Flame erosion may have a part in it, as this does remove tiny amounts of metal with every shot. 

The lighter bullets accelerate more quickly, so they slam into the forcing cone at higher speeds than the heavier bullets; plus (due to their shorter overall length) they are more likely to be slightly cocked or off-center when they jump the gap than a longer 158 or 180 grain slug, which can further stress the forcing cone area. The full-power 125 grain loads are also particularly vicious pressure- and recoil-wise; they slam those poor lightweight .357s around pretty hard on ignition.


----------



## FHBrumb (Oct 27, 2007)

Sounds logical. If I choose to shoot loud ones, I'll stick with the big boys. No 110s and no 125s.
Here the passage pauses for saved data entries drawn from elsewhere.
-- ==== Sys2Proof/Machine/Ring.lean ====
section
/-! DEFINITION. The Klolar ring (ch. 14): ports and HELLO, joining and TOPO, delays and calibration, Fenax Time, Tacks, fault blocks, sweeps, folds; PTP. -/

namespace Sys2Proof.Machine

open Sys2Proof

/-! ### Small things -/

/-- Change the ring's own state. -/
def Core.updRing (s : Core) (f : Ring → Ring) : Core := { s with ring := f s.ring }

/-- This controller is the ring's master (R376, R378). -/
def Core.isMaster (s : Core) : Bool := decide (s.rd0 Obj.RING_ROLE = 1) && !s.rejected

/-- A ring port is enabled. -/
def Core.ringEn (s : Core) (k : Nat) : Bool := decide (k < 2) && bit (s.rd0 Obj.RING_EN) k

/-- LINK_STATE of a ring port. -/
def Core.rpState (s : Core) (k : Nat) : Nat := s.rd Obj.rp_LINK_STATE k 0

/-- A link-local frame to the neighbour (R371). -/
def Core.linkLocal (s : Core) (k typ : Nat) (payload : List Byte) : Core :=
  let q := s.nextRingSeq typ
  ({ s with ringTx := Tab.set s.ringTx typ q }).ringSend k (if typ = 1 then .hello else if typ = 2 then .delayReq else .delayRsp)
    (ringFrame typ 2 0 (s.rd0 Obj.NODE_ID) 0 q 0 payload)

/-- The neighbour's node ID with bit 15 where the port is not UP. -/
def Core.nbField (s : Core) (k : Nat) : Nat := if s.rpState k = 3 then s.rd Obj.rp_NEIGHBOUR k 0 % 4096 else s.rd Obj.rp_NEIGHBOUR k 0 % 4096 + 32768

/-- The direction of the master: the port its SYNC comes by over fewer links. -/
def Core.masterPort (s : Core) : Nat :=
  let h := s.rd0 Obj.HOPS_TO_MASTER
  if h % 65536 ≤ h / 65536 then 0 else 1

/-- A JOIN (R378). -/
def Core.sendJoin (s : Core) : Core :=
  if s.mode = .safe ∨ !s.running ∨ s.isMaster ∨ s.rd0 Obj.MASTER_ID = 0 ∨ !s.upPorts.contains s.masterPort then s
  else
    let q := s.nextRingSeq 0x20
    let pay := leBytes 8 (Config.serial % 2 ^ 64) ++ leBytes 2 (s.nbField 0) ++ leBytes 2 (s.nbField 1)
      ++ leBytes 1 (b2n s.inPrint + 2 * b2n (decide (s.rd0 Obj.PACE_SRC = 10))) ++ leBytes 3 0 ++ leBytes 8 s.ftNs
    (({ s with ringTx := Tab.set s.ringTx 0x20 q }).updRing (fun r => { r with joinAt := some s.clk })).ringStore s.masterPort
      (ringFrame 0x20 2 (s.rd0 Obj.MASTER_ID) (s.rd0 Obj.NODE_ID) 0 q 0 pay)

/-! ### Calibration and sweeps sent by the master -/

/-- The CAL payload (Table 14-15). -/
def calPayload (sub st nb id delay : Nat) : List Byte := leBytes 1 sub ++ leBytes 1 st ++ leBytes 2 nb ++ leBytes 4 id ++ leBytes 4 delay ++ leBytes 4 0

/-- Begin to measure the KE link (R380, R381). -/
def Core.startMeasure (s : Core) (id : Nat) : Core :=
  if s.rpState 0 = 3 then s.updRing (fun r => { r with calOf := id, reqNext := 0, reqAt := s.clk, t1 := [], delays := [], out := false }) else s

/-- Nodes whose east link is not broken, in TOPOLOGY order. -/
def Core.linkNodes (s : Core) : List Nat := (s.topo.filter (fun e => !bit e 13)).map topoNode

/-- CAL_STATE follows the reports still missing; a link cut off during the sweep leaves it INCOMPLETE (R381, R397). -/
def Core.calLook (s : Core) : Core :=
  if s.rd0 Obj.CAL_STATE = 1 ∧ s.ring.calLeft = [] then
    ((s.wr0 Obj.CAL_STATE (if s.ring.calLost then 3 else 2)).disarm .calReport 0).endComp Obj.CAL_REQ 0 0 (!s.ring.calLost)
  else s

/-- Send the CAL command for the links not yet reported, and measure the master's own. -/
def Core.calSend (s : Core) : Core :=
  let t := (s.ringBoth 0x22 4095 (calPayload 1 0 0 s.ring.calId 0)).arm .calReport 0 (ms 1)
  let t := if t.ring.calLeft.contains (t.rd0 Obj.NODE_ID) then t.startMeasure t.ring.calId else t
  (t.wr0 Obj.CAL_STATE 1).calLook

/-- A new calibration sweep (R381). -/
def Core.calStart (s : Core) : Core := (s.updRing (fun r => { r with calId := nextSeq32 r.calId, calLeft := s.linkNodes, calLost := false })).calSend

/-! ### TOPO (R378) -/

/-- A neighbour's node on the ring, as the master knows it: its own port's, or the node's JOIN. -/
def Core.nbOf (s : Core) (node side : Nat) : Option (Option Nat) :=
  if node = s.rd0 Obj.NODE_ID then some (if s.rpState side = 3 then some (s.rd Obj.rp_NEIGHBOUR side 0) else none)
  else (s.ring.joins.find? (fun j => decide (j.node = node))).map (fun j => if side = 0 then j.ke else j.kw)

/-- Follow neighbour IDs from a node on one side: the nodes met, and how it ended (0 at a port that is not UP, 1 back at the master, 2 at a node not
heard of). -/
def Core.walk (s : Core) (side : Nat) : Nat → Nat → List Nat → List Nat × Nat
  | 0, _, acc => (acc, 2)
  | f + 1, node, acc =>
    match s.nbOf node side with
    | none => (acc, 2)
    | some none => (acc, 0)
    | some (some n) =>
      if n = s.rd0 Obj.NODE_ID then (acc, 1)
      else if acc.contains n ∨ (s.nbOf n side).isNone then (acc, 2)
      else Core.walk s side f n (acc ++ [n])

/-- The nodes east of the master, and whether the order is a ring (R378). None where the formation is not yet whole. -/
def Core.ringOrder (s : Core) : Option (List Nat × Option Nat) :=
  let e := s.walk 0 4094 (s.rd0 Obj.NODE_ID) []
  if e.2 = 1 then some (s.rd0 Obj.NODE_ID :: e.1, none)
  else if e.2 = 0 then
    let w := s.walk 1 4094 (s.rd0 Obj.NODE_ID) []
    if w.2 = 0 then some (s.rd0 Obj.NODE_ID :: (e.1 ++ w.1.reverse), some e.1.length) else none
  else none

/-- Node IDs that two JOINs with different serials carry, the master's own among them (R378). -/
def Core.dupNodes (s : Core) : List Nat :=
  (s.ring.joins.filter (fun x => decide (x.node ≠ 0) && (s.ring.joins.any (fun y => decide (y.node = x.node ∧ y.serial ≠ x.serial))
    || decide (x.node = s.rd0 Obj.NODE_ID ∧ x.serial ≠ Config.serial % 2 ^ 64)))).map (fun x => x.node)

/-- TOPO entries of the order. -/
def Core.topoEntries (s : Core) (l : List Nat) (broken : Option Nat) : List Nat :=
  (l.zip (List.range l.length)).map (fun (e : Nat × Nat) =>
    let inP := if e.1 = s.rd0 Obj.NODE_ID then s.inPrint else (s.ring.joins.find? (fun j => decide (j.node = e.1))).any (fun j => bit j.flags 0)
    e.1 + 4096 * b2n (s.dupNodes.contains e.1) + 8192 * b2n (decide (broken = some e.2)) + 16384 * b2n inP)

/-- The links of a list of entries, as pairs of nodes, unbroken ones only. -/
def linkPairs (l : List Nat) : List (Nat × Nat) :=
  ((l.zip (l.drop 1 ++ l.take 1)).filter (fun (e : Nat × Nat) => !bit e.1 13 && decide (1 < l.length))).map (fun e => (topoNode e.1, topoNode e.2))

/-- Broadcast the whole TOPO in segments of up to 248 entries. -/
def Core.sendTopo (s : Core) : Core :=
  let l := s.topo
  (s.updRing (fun r => { r with topoAt := some s.clk })).each (List.range (max 1 (ceilDiv l.length 248))) (fun t i =>
    t.ringBoth 0x21 4095 (leBytes 4 (t.rd0 Obj.TOPO_EPOCH) ++ leBytes 2 l.length ++ leBytes 2 (248 * i) ++ ((l.drop (248 * i)).take 248).flatMap (leBytes 2)))

/-- LINK_DELAY of the east link of a place, as its neighbour reports it in TOPO order; 0 where it is not known. -/
def Core.linkDelayOf (s : Core) (node : Nat) : Nat := if node = s.rd0 Obj.NODE_ID then s.rd Obj.rp_LINK_DELAY 0 0 else Tab.get 0 s.ring.links node

/-- AGE_BOUND, worked out at every TOPO (R388): the longer arm that any single break leaves. KL_HOP_BUDGET is raised for a new TOPO whose bound exceeds
TACK_AGE_MAX, and at a repetition where the bound has come to exceed it. -/
def Core.ageBound (s : Core) (new : Bool) : Core :=
  let l := s.topo
  let cost (es : List Nat) : Nat := sumN (es.map (fun e => 300 * 256 + s.linkDelayOf (topoNode e)))
  let arms := match (l.zip (List.range l.length)).find? (fun (e : Nat × Nat) => bit e.1 13) with
    | some (_, b) => max (cost (l.take b)) (cost (l.drop (b + 1)))
    | none => max (cost (l.take (l.length - 1))) (cost (l.drop 1))
  let a := s.rd0 Obj.RING_TACK_PERIOD + 1000 + roundDivNat arms 256
  let t := s.wr0 Obj.AGE_BOUND a
  if a > t.rd0 Obj.TACK_AGE_MAX ∧ (new ∨ s.rd0 Obj.AGE_BOUND ≤ t.rd0 Obj.TACK_AGE_MAX) then t.occur 1545 0 else t

/-- A half of HOPS_TO_MASTER whose arc crosses a broken link reads 0xFFFF (R378, R396). -/
def Core.hopsLook (s : Core) : Core :=
  match s.placeOf (s.rd0 Obj.NODE_ID) with
  | none => s
  | some i =>
    let l := s.topo
    let h := s.rd0 Obj.HOPS_TO_MASTER
    s.wr0 Obj.HOPS_TO_MASTER ((if arcWhole l i (eastDist l.length i 0) then h % 65536 else 65535)
      + 65536 * (if arcWhole l 0 i then h / 65536 else 65535))

/-- Write TOPOLOGY, and carry what is kept by place over to the new places. -/
def Core.putTopo (s : Core) (l : List Nat) : Core :=
  let old := s.topo
  let stat (e : Nat) : Nat := match s.placeOf (topoNode e) with | some j => s.rd Obj.RING_SWEEP_STATUS 0 j | none => 0
  let pad := List.replicate (old.length - l.length) 0
  let t := ((s.wrRun Obj.TOPOLOGY 0 0 (l ++ pad)).wrRun Obj.RING_SWEEP_STATUS 0 0 (l.map stat ++ pad)).wr0 Obj.TOPO_COUNT l.length
  let t := if t.enlisted.all (fun n => (l.map topoNode).contains n) then t else t.setParts (t.enlisted.filter (fun n => (l.map topoNode).contains n))
  (t.wr0 Obj.RING_STATE (if t.upPorts = [] then 0 else if l.any (fun e => bit e 13) then 3 else 2)).hopsLook

/-- The master works out the order anew: a change raises TOPO_EPOCH and is broadcast; a formation, or a link added, is calibrated; a controller that has
left is KL_SPLIT (R378, R381, R398). -/
def Core.formTopo (s : Core) : Core :=
  if !s.isMaster then s
  else match s.ringOrder with
  | none => if s.rd0 Obj.RING_STATE = 0 ∧ s.upPorts ≠ [] then s.wr0 Obj.RING_STATE 1 else s
  | some (l, b) =>
    let new := s.topoEntries l b
    let old := s.topo
    if new = old then s
    else
      let gone := old.filter (fun e => !(l.contains (topoNode e)))
      let t := (s.wr0 Obj.TOPO_EPOCH (s.rd0 Obj.TOPO_EPOCH + 1)).putTopo new
      let t := ((t.wr0 Obj.MASTER_ID (t.rd0 Obj.NODE_ID)).sendTopo).ageBound true
      let t := gone.foldl (fun t _ => t.occur 1539 0) t
      let added := (linkPairs new).any (fun p => !(linkPairs old).contains p)
      if added then t.calStart else t

/-! ### Breaks (R396 to R398) -/

/-- The link east of a node is in TOPO, and not marked broken. -/
def Core.linkWhole (s : Core) (node : Nat) : Bool := match s.placeOf node with | some j => !bit (s.rd Obj.TOPOLOGY 0 j) 13 | none => false

/-- Mark the link east of a node broken, and route as a chain; a master with no port UP is alone. -/
def Core.markBroken (s : Core) (node : Nat) : Core :=
  match s.placeOf node with
  | none => s
  | some j => ((s.wr Obj.TOPOLOGY 0 j (putBit (s.rd Obj.TOPOLOGY 0 j) 13 true)).wr0 Obj.RING_STATE (if s.upPorts = [] ∧ s.isMaster then 0 else 3)).hopsLook

/-- What the master knows of a broken link: the port of `node` on `side` is not UP, nor the port of `peer` at its other end. -/
def Core.joinsBroken (s : Core) (node side peer : Nat) : Core :=
  let down (j : JoinRec) (k : Nat) : JoinRec := if k = 0 then { j with ke := none } else { j with kw := none }
  s.updRing (fun r => { r with joins := r.joins.map (fun j => if j.node = node then down j side else if j.node = peer then down j (1 - side) else j) })

/-- Frames that waited for a port gone DOWN wait at the other one where their destination lies on that arm; the others are lost, and counted (R396). -/
def Core.requeue (s : Core) (k : Nat) : Core :=
  let l := s.ring.queue.filter (fun x => decide (x.port = k))
  let t := s.updRing (fun r => { r with queue := r.queue.filter (fun x => decide (x.port ≠ k)), freeAt := Tab.erase r.freeAt k })
  l.foldl (fun t x => if t.routeTo (frDst x.bytes) = some (1 - k) ∧ t.upPorts.contains (1 - k) then t.ringForward (1 - k) x.bytes else t.dropFrame k) t

/-- A controller other than the master that no longer reaches the master (R398). -/
def Core.splitCheck (s : Core) : Core :=
  if s.isMaster ∨ s.rd0 Obj.RING_STATE ≠ 3 then s
  else
    let l := s.topo
    match s.placeOf (s.rd0 Obj.NODE_ID) with
    | none => s
    | some i => if arcWhole l i (eastDist l.length i 0) ∨ arcWhole l 0 i then s else (s.wr0 Obj.RING_STATE 4).occur 1539 0

/-- What the master does about a break (R396, R397): KL_FOLD, a new TOPO, and the commands of sweeps sent again to the segments still reached; nothing more
for a break it has already marked. -/
def Core.foldMaster (s : Core) (new : Bool) : Core :=
  if !s.isMaster then s
  else if !new then s.formTopo
  else
    let cal := decide (s.rd0 Obj.CAL_STATE = 1)
    let sent := s.topo.filter (fun e => match s.placeOf (topoNode e) with | some j => decide (s.rd Obj.RING_SWEEP_STATUS 0 j = 1) | none => false)
    let t := (s.occur 1538 0).formTopo
    let still := s.ring.calLeft.filter (fun n => t.linkNodes.contains n)
    let t := if !cal then t
      else
        let cut := decide (still.length < s.ring.calLeft.length)
        let u := t.updRing (fun r => { r with calLeft := still, calLost := r.calLost || cut })
        let u := if cut then u.occur 1547 0 else u
        if still = [] then u.calLook else u.calSend
    if sent.isEmpty then t
    else
      let here := sent.filter (fun e => (t.topo.map topoNode).contains (topoNode e))
      let u := if here.length < sent.length then t.occur 1547 0 else t
      if here.isEmpty then u else u.ringBoth 0x23 4095 (sweepPayload 1 0 (u.rd0 Obj.RING_SWEEP_ID) u.ring.sweepMask)

/-- A ring port goes DOWN (Table 14-3), and through LOCKING again while it is enabled outside OFF, RETAIN and SAFE. From UP it is counted, KL_LINK, and a
FOLD leaves by the other port. -/
def Core.ringDown (s : Core) (k : Nat) : Core :=
  let up := decide (s.rpState k = 3)
  let next := if s.ringEn k ∧ s.running ∧ s.mode ≠ .safe then 1 else 0
  let peer := s.rd Obj.rp_NEIGHBOUR k 0
  let t := (s.wr Obj.rp_LINK_STATE k 0 next).disarm .helloWait k
  let t := t.updRing (fun r => { r with run := Tab.erase r.run k, heard := Tab.erase r.heard k, reqNext := if k = 0 then 16 else r.reqNext })
  let h := t.rd0 Obj.HOPS_TO_MASTER
  let t := t.wr0 Obj.HOPS_TO_MASTER (if k = 0 then h / 65536 * 65536 + 65535 else h % 65536 + 65535 * 65536)
  if !up then t
  else
    let t := (t.inc Obj.rp_DOWNS k 0 1).occur (1536 + k) 0
    let t := t.ringBoth 0x13 4095 (leBytes 2 peer ++ leBytes 1 k ++ leBytes 1 0 ++ leBytes 4 (t.rd0 Obj.TOPO_EPOCH))
    let east := if k = 0 then t.rd0 Obj.NODE_ID else peer
    let new := t.linkWhole east
    let t := (t.markBroken east).joinsBroken peer (1 - k) 0
    let t := if t.upPorts = [] ∧ (t.placeOf (t.rd0 Obj.NODE_ID)).isNone then ((t.wr0 Obj.MASTER_ID 0).disarm .noMaster 0).wr0 Obj.RING_STATE 0 else t
    ((t.requeue k).splitCheck).foldMaster new

/-- A port is UP (Table 14-3). -/
def Core.ringUp (s : Core) (k : Nat) : Core :=
  let t := s.wr Obj.rp_LINK_STATE k 0 3
  let t := if t.rd0 Obj.RING_STATE = 0 then t.wr0 Obj.RING_STATE 1 else t
  if t.isMaster then t.formTopo
  else
    let t := if t.rd0 Obj.MASTER_ID = 0 then t.arm .noMaster 0 (ms 100) else t
    t.sendJoin

/-! ### HELLO (R377) -/

/-- A HELLO payload (Table 14-13). KE_DELAY is the measured value, in use or held pending. -/
def Core.helloPayload (s : Core) (k : Nat) : List Byte :=
  leBytes 2 (s.rd0 Obj.NODE_ID) ++ leBytes 1 k ++ leBytes 1 (s.rd0 Obj.RING_ROLE) ++ leBytes 8 (Config.serial % 2 ^ 64)
    ++ leBytes 4 (s.rd0 Obj.TOPO_EPOCH)
    ++ leBytes 4 (if s.rd Obj.rp_LINK_DELAY_PENDING k 0 ≠ 0 then s.rd Obj.rp_LINK_DELAY_PENDING k 0 else s.rd Obj.rp_LINK_DELAY k 0) ++ leBytes 4 0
I'm a heavy bullet kind of guy anyway.


----------



## R.J.Adams (Apr 10, 2008)

Nice wheelie to say the least. I bet you are very happy in the long run. With a little common sense she should give you years of trouble free service. Be sure to post a target or two,R.J.


----------



## Teuthis (Apr 9, 2008)

In Vietnam I shot thousands of rounds through model 19's. They eventually will "shoot loose"; that is the cylinder notches that the hand locks up, become widened and the cylinder has too much play in it. But that takes a lot of rounds. We were not shooting light bullets though. The 125 and 110 grain rounds, very high velocity, can damage the forcing cone. But overall, with 158 grain rounds it is primarily that the cylinder lockup becomes loose. There is also some stretching of the frame eventually; but the weapons remained servicable for long periods. 

I think one can shoot many rounds through a K-frame .357 with no concern. I still have a Model 65 that I carried in the 70's and it is like new after a moderate number of rounds over the years.


----------



## FHBrumb (Oct 27, 2007)

Thanks for the info.

My 65 is a project gun. I have done some work already, but have more to go.

Phase one of the work:
Right now, it has new Wolff Springs, and an internal buff to reduce friction. I changed out to a new style thumb latch. Then I started to buff it out. I scrubbed with 800 and then 1000 grit wet/dry and then hit it with the Mother's Metal Polish. The cylinder is at TK Custom for a full clip mod. I also get my grips on there. It's so bright, it's difficult to take pictures of it...


----------